-- WHAT NEEDS TO BE DONE --
If a line of the data contains the word "exec", it is counted; report how many such lines there are and nothing else.

-- RECORDS --
/-- 10_state.md R21: CMD either holds its word, and nothing at all changes, or takes it, and CMD_INDEX
advances by one. It holds only while DEC is busy or a read command waits for input. -/
def Obligations.CmdIndexCountsTheWordsTaken : Prop :=
  ∀ (i : Instr) (s t : State), exec i s = .next t →
    (t = s ∧ (s.busy = true ∨ ((i = .rdBit ∨ i = .rdByte) ∧ s.inEnd = false))) ∨ TookWord s t

/-- 20_memory.md R73, R76, 10_state.md R35: no command and no step of DEC writes the tree, TROOT or a
word of the command port. -/
def Obligations.HbsaWritesNoTreeAndNoCommandWord : Prop :=
  (∀ (i : Instr) (s t : State), exec i s = .next t →
    SameTree s t ∧ (t.cmdq = s.cmdq ∨ t.cmdq = s.cmdq.tail)) ∧
  (∀ s t : State, decTurn s = .next t → SameTree s t ∧ SamePort s t)

/-- 10_state.md R33: a step that changes CTRL is power-on reset, a turn of the model (log 12), or CMD
running SETCTRL or SRST. -/
def Obligations.OnlySetctrlAndResetWriteCtrl : Prop :=
  ∀ s t : State, step s = .next t → t.ctrl ≠ s.ctrl →
    (∃ ts, s.sched = .powerOn :: ts) ∨
    ((s.sched = [] ∨ ∃ ts, s.sched = .cmd :: ts) ∧
      ∃ w ws, s.cmdq = w :: ws ∧ (w = 0x0800#16 ∨ ∃ c, decode w = .ok (.setctrl c)))

/-! ## System commands (44_system.md) -/

/-- 44_system.md R210: NOP takes its word and does nothing, with ERR = 0 and with ERR = 1. -/
def Obligations.NopOnlyTakesItsWord : Prop :=
  ∀ s : State, s.busy = false →
    EncodedAs .nop 0xFFFF 0x0000 ∧
    ∃ t, exec .nop s = .next t ∧ SameSeqs s t ∧ SamePacker s t ∧ SameOut s t ∧ SameReader s t ∧
      SameDecoder s t ∧ SameErrors s t ∧ t.result = s.result ∧ CommandFrame s t

/-- 44_system.md R211, 70_reset_and_hazards.md R260: SRST runs in every state, puts every HBSA field at
its reset value, and keeps OUT, T, TROOT, the waiting words and CMD_INDEX (its own word is taken).
Power-on reset gives the same but for CMD_INDEX, the command port and OUT (log 12: T and TROOT stay). -/
def Obligations.SrstResetsEveryHbsaField : Prop :=
  ∀ s : State,
    EncodedAs .srst 0xFFFF 0x0800 ∧
    ∃ t, exec .srst s = .next t ∧
      (t.seq0 = [] ∧ t.seq1 = [] ∧ t.wbuf = 0 ∧ t.wcnt = 0 ∧ t.wst = .streaming ∧ t.rbuf = 0 ∧
        t.rcnt = 0 ∧ t.inq = [] ∧ t.inEnd = false ∧ t.dst = .idle ∧ t.node = 0 ∧ t.depth = 0 ∧
        t.cwBits = 0 ∧ t.cwZero = true ∧ t.lit = 0 ∧ t.litCnt = 0 ∧ t.sym = 0 ∧ t.symNew = false ∧
        t.result = ⟨false, 0⟩ ∧ t.err = false ∧ t.errCode = .none ∧ t.errSrc = .cmd ∧ t.errInfo = 0 ∧
        t.ctrl = 0 ∧ t.outCount = 0 ∧ t.inCount = 0 ∧ t.symCount = 0) ∧
      t.out = s.out ∧ SameTree s t ∧ SameOrder s t ∧ TookWord s t ∧
      s.powerOn = { t with cmdIndex := 0, cmdq := [], out := [] }

/-- 44_system.md R212: SETCTRL writes CTRL, and the IRQ level follows at once. With ERR = 1 it is
discarded. -/
def Obligations.SetctrlWritesCtrl : Prop :=
  ∀ (c : BitVec 3) (s : State), s.busy = false →
    EncodedAs (.setctrl c) 0xFFF8 0x1000 ∧ ctrl3Of (encode (.setctrl c)) = c ∧
    ∃ t, exec (.setctrl c) s = .next t ∧
      (s.err = false → t.ctrl = c ∧ t.irq = (c.getLsbD 2 && decide (s.dst = .done))) ∧
      (s.err = true → t.ctrl = s.ctrl) ∧
      SameSeqs s t ∧ SamePacker s t ∧ SameOut s t ∧ SameReader s t ∧ SameDecoder s t ∧
      SameErrors s t ∧ t.result = s.result ∧ TookWord s t ∧ SameTree s t ∧ SameOrder s t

-- WORKED SOLUTION --
5